Not the OP but familiar with some of these arguments.

Free trade is held to be pareto optimal outcome - you and I get cheaper
tshirts, people in bangladesh get higher incomes because of tshirt
manufacturing, everyone is better off because of comparative advantage, etc.

However, if we distinguish between _development_ or _industrialization_ , then
free trade provides strong disincentives wrt investing in capital intensive
industries where one does not have a comparative advantage.

If I have capital to invest in Bangladesh, it does not make sense for me to
try to create a high-end equipment factory; German manufacturers are way more
efficient and effective, so it will be very hard for me to compete.

The competitive advantage of my region is cheap-labour, so all investment will
be biased towards that.
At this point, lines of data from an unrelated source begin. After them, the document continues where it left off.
-- Timers of the sequencers --------------------------------------------------------------------------------

/-- Expiry of a running stage timer: a timed stage trips the unit after STOP, a start-queue wait is stopped untripped, a
lock wait returns to its origin, to STILL with min-still started or into air, where it acts, a plan that still asks for the
direction beginning a new wait at the tail of the list; and the expiry of a linger timer stops the unit. Under a standing
order a run follows a trip and a return to STILL, and the sequencers take their turns on its plan (R84, R85, R89, R121,
R124, R125, R130, R131, R133 to R135, R139, R158). A stopped timer does not expire (R113; log entry 3).
That origin and prior stage become none at TRIPPED is log entry 7, that a min-still of period 0 is held as started log
entry 5. -/
def Obligations.StageAndLingerTimeouts : Prop :=
  ∀ (u : UnitNo) (s : State), s.held = false → ResourcesAgree s →
    let n := (s.seq u).state
    let e := s.unit u
    let i := s.image u
    let stopPlaced (t : State) : Prop := { slot := .stage u, dest := e.addr, cmd := .stop } ∈ t.lpu.cmds
    let gaveUp (t : State) : Prop := t.pra.holder ≠ some u ∧ u ∉ t.pra.startQueue ∧
      ∀ w, (t.pra.locks.get w).holder ≠ some u ∧ u ∉ (t.pra.locks.get w).waiters
    let reports (t : State) (a b : SeqState) (k : Cause) : Prop :=
      ReportRoom 1 s → ∃ rs, t.rpb.queue = s.rpb.queue ++ .unitState u a b k i.stage i.fault :: rs
    let stoppedSeq (q : Seq) : Prop := q.state = .stopping ∧ q.stageTimer = some (s.profileOf u).tStop ∧
      q.prior = i.stage ∧ q.minRun = none ∧ q.linger = none
    ((s.seq u).stageTimer.isSome = true → n.tripsAtTimeout = true →
      ∃ t, exec (.stageTimeout u) s = .next t ∧ gaveUp t ∧ stopPlaced t ∧ reports t n .tripped .timeout ∧
        t.seq u = { state := .tripped, origin := .none, prior := none, stageTimer := none, minRun := none,
                    minStill := none, linger := none, pendLockout := (s.seq u).pendLockout } ∧
        t.uib = s.uib ∧ LeavesSetting s t ∧ t.dse = { s.dse with standing := t.dse.standing } ∧
        (s.orderStands = true → RunAfter (.stageTimeout u) s t)) ∧
    ((s.seq u).stageTimer.isSome = true → n = .pConvwait →
      ∃ t, exec (.queueTimeout u) s = .next t ∧ gaveUp t ∧ stopPlaced t ∧ reports t n .stopping .queueTimeout ∧
        stoppedSeq (t.seq u) ∧ t.uib = s.uib ∧ LeavesSetting s t ∧ t.dse = s.dse ∧ t.alc = s.alc) ∧
    ((s.seq u).linger.isSome = true → (n = .gAir ∨ n = .pAir) →
      ∃ t, exec (.lingerExpiry u) s = .next t ∧ gaveUp t ∧ stopPlaced t ∧ stoppedSeq (t.seq u) ∧
        t.uib = s.uib ∧ LeavesSetting s t ∧ t.dse = s.dse ∧ t.alc = s.alc ∧ t.rpb.queue = s.rpb.queue) ∧
    ((s.seq u).stageTimer.isSome = true → (n = .gLockwait ∨ n = .pLockwait) →
      let back : SeqState := if n = .pLockwait then .pAir else if (s.seq u).origin = .air then .gAir else .still
      ∃ t, exec (.lockwaitTimeout u) s = .next t ∧ reports t n back .lockwaitTimeout ∧
        (back = .still → 0 < e.minStill ∨ s.orderStands = false →
          (t.seq u).state = .still ∧ (t.seq u).minStill = some e.minStill ∧ gaveUp t) ∧
        (back = .still → s.orderStands = true → RunAfter (.lockwaitTimeout u) s t) ∧
        (back ≠ .still → t.alc = s.alc ∧
          ActedFrom s t u back (s.entry u) i (s.seq u).minStill (s.seq u).pendLockout) ∧
        (back = .gAir → (s.entry u).mode = .genAir → (t.seq u).state = .gAir ∧ gaveUp t) ∧
        (back = .pAir → (s.entry u).mode = .pumpAir → (t.seq u).state = .pAir ∧ gaveUp t) ∧
        t.uib = s.uib ∧ LeavesSetting s t ∧ t.dse = { s.dse with standing := t.dse.standing }) ∧
    ((s.seq u).stageTimer = none → exec (.stageTimeout u) s = .next s ∧ exec (.queueTimeout u) s = .next s ∧
      exec (.lockwaitTimeout u) s = .next s) ∧
    ((s.seq u).linger = none → exec (.lingerExpiry u) s = .next s)

/-- Expiry of a stale, min-run or min-still timer: the flag is set or the timer stops, and with no order standing and no
start owed nothing else happens; a start owed at the expiry of min-still in STILL begins. Under a standing order it calls
for a run: the plan for the state at that moment, its summary in the standing order record, ORDER_RESULT REPLANNED with
the order's id and the new summary, a SETTLED record ACTIVE again, and the sequencers' turns on that plan, the unit whose
min-still expired in STILL among those that act (R45, R81, R82, R84, R85, R89, R117, R128, R132). That it and those whose
planned mode the run changes act in one ascending pass is log entry 13; a stopped timer does not expire (R113; log entry
3). -/
def Obligations.StaleAndMinimumTimers : Prop :=
  ∀ (u : UnitNo) (s : State), s.held = false →
    let replans (t : State) : Prop :=
      Replanned s t ∧ (ReportRoom 1 s → ∃ rs, t.rpb.queue = s.rpb.queue ++ replannedReport s t :: rs)
    ((s.image u).staleTimer.isSome = true → ∃ t, exec (.staleExpiry u) s = .next t ∧
      t.image u = { s.image u with stale := true, staleTimer := none } ∧ (∀ v, v ≠ u → t.image v = s.image v) ∧
      LeavesSetting s t ∧ t.dse = { s.dse with standing := t.dse.standing } ∧
      (s.orderStands = false → t = { s with uib := t.uib }) ∧
      (s.orderStands = true → (s.unit u).present = true → (s.image u).stale = false →
        t.alc = plan { s with uib := t.uib } ∧ replans t ∧
          (ResourcesAgree s → RanFrom { s with uib := t.uib } [] False t))) ∧
    ((s.image u).staleTimer = none → exec (.staleExpiry u) s = .next s) ∧
    ((s.seq u).minRun.isSome = true → ∃ t, exec (.minRunExpiry u) s = .next t ∧ t.uib = s.uib ∧ LeavesSetting s t ∧
      t.dse = { s.dse with standing := t.dse.standing } ∧
      (s.orderStands = false → t.seq u = { s.seq u with minRun := none } ∧ t = { s with seqs := t.seqs } ∧
        ∀ v, v ≠ u → t.seq v = s.seq v) ∧
      (s.orderStands = true →
        t.alc = plan { s with seqs := s.seqs.set u { s.seq u with minRun := none } } ∧ replans t ∧
          (ResourcesAgree s → RanFrom { s with seqs := s.seqs.set u { s.seq u with minRun := none } } [] False t))) ∧
    ((s.seq u).minRun = none → exec (.minRunExpiry u) s = .next s) ∧
    ((s.seq u).minStill.isSome = true → ∃ t, exec (.minStillExpiry u) s = .next t ∧ t.uib = s.uib ∧
      LeavesSetting s t ∧ t.dse = { s.dse with standing := t.dse.standing } ∧
      (s.orderStands = false → (s.seq u).state ≠ .still ∨ (s.entry u).mode = .still →
        t.seq u = { s.seq u with minStill := none } ∧ t = { s with seqs := t.seqs } ∧
        ∀ v, v ≠ u → t.seq v = s.seq v) ∧
      (s.orderStands = false → ResourcesAgree s → (s.seq u).state = .still →
        ActedFrom s t u .still (s.entry u) (s.image u) none (s.seq u).pendLockout ∧
          (∀ v, v ≠ u → t.seq v = s.seq v) ∧ t.alc = s.alc ∧ t.dse = s.dse ∧ t.rmp = s.rmp ∧
          t.rpb = { s.rpb with alertLow := t.rpb.alertLow } ∧ (QueuesAndAlert s → t.rpb = s.rpb)) ∧
      (s.orderStands = true →
        t.alc = plan { s with seqs := s.seqs.set u { s.seq u with minStill := none } } ∧ replans t ∧
          (ResourcesAgree s → RanFrom { s with seqs := s.seqs.set u { s.seq u with minStill := none } }
            (if (s.seq u).state = .still then [u] else []) False t))) ∧
    ((s.seq u).minStill = none → exec (.minStillExpiry u) s = .next s)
Unfortunately, this means that it's very hard to
create high-value-added industries that can substantially raise average
incomes.

If we look into the historical record, we find that the industrial revolution
was a period of high tariffs and protectionism; the British empire had a great
advantage in acquiring raw materials but IIRC, the French textile industry was
more efficient at the time.

As a result, they were incentivized to export raw resources and import high
value added materials. This is a loser's game. Instead, with the application
of high tariffs British manufacturers were now able to compete and thus were
incentivized to develop their own industry.

Again, IIRC, you can basically take every well-industrialized nation and look
back to the period where they gained their industrial edge and you will find
high tariffs and protectionist policies aimed at protecting and developing
their own internal industries.

(This is a decent segue into talking about how pareto optimal outcomes,
without taking the initial distribution of resources into account, aren't
automatically moral or just
[http://www.interfluidity.com/v2/5537.html](http://www.interfluidity.com/v2/5537.html)
)

TLDR: free trade makes things cheaper, and spreads money around, but it does
not automatically make poorer countries _substantially_ richer.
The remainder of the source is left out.